From the Field – Agronomy Notes: Vol. 4, Num. 1

— Written By and last updated by

February 13, 2020

Greetings, and welcome to the first 2020 edition of From the Field – Agronomy Notes! This newsletter is being released at the onset of a new growing season that is filled with a lot of hope, well wishes, and uncertainty.

As we kickoff the 2020 growing season, the Tobacco Extension teams have been very busy with county meetings, research conferences, and the Tobacco Short Course. We managed to host 15 meetings this winter and estimate that we interacted with about 1,400 tobacco farmers across the state. We also participated in the 49th Tobacco Workers Conference in Louisville, Kentucky (Figure 1) and conducted the 2020 Tobacco Short Course here in Raleigh. Now, as the meeting season ends for us, we transition to real-world conversations and decisions focused on the upcoming season.

Image of tobacco Extension team

Figure 1. The Tobacco Extension team at the 49th Tobacco Workers Conference in Louisville, KY. Front Row (left to right): Mike Carroll (Craven & Carteret County), Stanley Holloway (Yancey County), Dr. Grant Ellington (Biological & Agricultural Engineering), Collin Blalock (Crop & Soil Sciences), Maggie Short (Crop & Soil Sciences), Dr. Matthew Vann (Crop & Soil Sciences), Troy Coggins (Davidson County), Dr. Tim Sit (Entomology & Plant Pathology), Yara Rivera (Entomology & Plant Pathology). Second Row (left to right): Bryant Spivey (Johnston County), Justin Macialek (Biological & Agricultural Engineering), Norman Harrell (Wilson County), Dr. Matt Inman (Crop & Soil Sciences), Robin Roussos (Crop & Soil Sciences), Joseph Cheek (Crop & Soil Sciences), Jeremy Machacek (Crop & Soil Sciences), Art Bradely (Edgecombe County), David Suchoff (Crop & Soil Sciences), Dr. Lindsey Thiessen (Entomology & Plant Pathology), Dr. David Shew (Entomology & Plant Pathology)

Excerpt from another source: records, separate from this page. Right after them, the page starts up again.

-- ==== Sys2Proof/Machine/QueryCommands.lean ====
section
/-! DEFINITION. The meanings of the queries (R12). The arguments are those after the subject word, and after the table
name for DENSITY and BRACKET. -/

namespace Sys2Proof.Machine

/-- QY_MODE (R21). -/
def execQyMode (args : List Text) (s : State) : Host.Outcome State Fault Refusal := takeCard (cardQyMode args) s

/-- QY_CURRENT (R115). -/
def execQyCurrent (args : List Text) (s : State) : Host.Outcome State Fault Refusal := takeCard (cardQyCurrent args) s

/-- QY_QUEUE (R43). -/
def execQyQueue (args : List Text) (s : State) : Host.Outcome State Fault Refusal := takeCard (cardQyQueue args) s

/-- QY_SLIP (R46). -/
def execQySlip (args : List Text) (s : State) : Host.Outcome State Fault Refusal := takeCard (cardQySlip args) s

/-- QY_ROLL (R136). -/
def execQyRoll (args : List Text) (s : State) : Host.Outcome State Fault Refusal := takeCard (cardQyRoll args) s

/-- QY_FRAMES (R167). -/
def execQyFrames (args : List Text) (s : State) : Host.Outcome State Fault Refusal := takeCard (cardQyFrames args) s

/-- QY_ACCOUNT (R199). -/
def execQyAccount (args : List Text) (s : State) : Host.Outcome State Fault Refusal := takeCard (cardQyAccount args) s

/-- QY_COUNTERS (R57). -/
def execQyCounters (args : List Text) (s : State) : Host.Outcome State Fault Refusal :=
  takeCard (cardQyCounters args) s

/-- QY_INPUTS (R132). -/
def execQyInputs (args : List Text) (s : State) : Host.Outcome State Fault Refusal := takeCard (cardQyInputs args) s

/-- QY_ENDED (R56). -/
def execQyEnded (args : List Text) (s : State) : Host.Outcome State Fault Refusal := takeCard (cardQyEnded args) s

/-- QY_EVENTS (R18). -/
def execQyEvents (args : List Text) (s : State) : Host.Outcome State Fault Refusal := takeCard (cardQyEvents args) s

/-- QY_TABLE (R12). -/
def execQyTable (args : List Text) (s : State) : Host.Outcome State Fault Refusal := takeCard (cardQyTable args) s

/-- QY_TABLE_DENSITY (R78). -/
def execQyTableDensity (args : List Text) (s : State) : Host.Outcome State Fault Refusal :=
  takeCard (cardQyTableDensity args) s

/-- QY_TABLE_BRACKET (R81). -/
def execQyTableBracket (args : List Text) (s : State) : Host.Outcome State Fault Refusal :=
  takeCard (cardQyTableBracket args) s

end Sys2Proof.Machine
end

As always, I find that general reminders about fundamental greenhouse practices are useful conversations this time of year. What follows are a few of those practices that we think need specific focus over the next few weeks.

If you were to ask what the average greenhouse seeding date in North Carolina was, I’d tell you Valentine’s Day! With the holiday just around the corner (tomorrow…), one might take a hard look at the weather forecast and scratch their head a bit. Air temperature is well above normal, and I’ll argue that our winter season has largely been non-existent except for a few cold snaps here and there. Even more interesting is that the USGS has shared weather updates indicating that Spring has literally sprung across the southeast (earlier this year than anytime on record)! With that being said, air temperature probably is not going to play major factor in our seeding decisions this season as it is not extremely cold right now and we can always manipulate greenhouse temperatures. On the flip side, I’m very concerned about light quality and duration because of the cloudy conditions that seem to be hanging around. Our standard recommendation is to seed when there are five consecutive days of clear skies in the short-term forecast. As I look at the local news here in Raleigh, I’m afraid that those consecutive days aren’t readily apparent – and I’m not sure they’ll be found anywhere in the state. This means that if we cannot wait to seed tobacco, then we may have to accept slight delays in seed germination or even slight variability in germination rates. The delay in germination is not terribly concerning, as long as the delay is uniform across the greenhouse. In contrast, staggered germination can be quite detrimental to total plant stands. Research conducted in the early 2000’s here in North Carolina tells us that transplant usability declines when seedling emergence is not uniform.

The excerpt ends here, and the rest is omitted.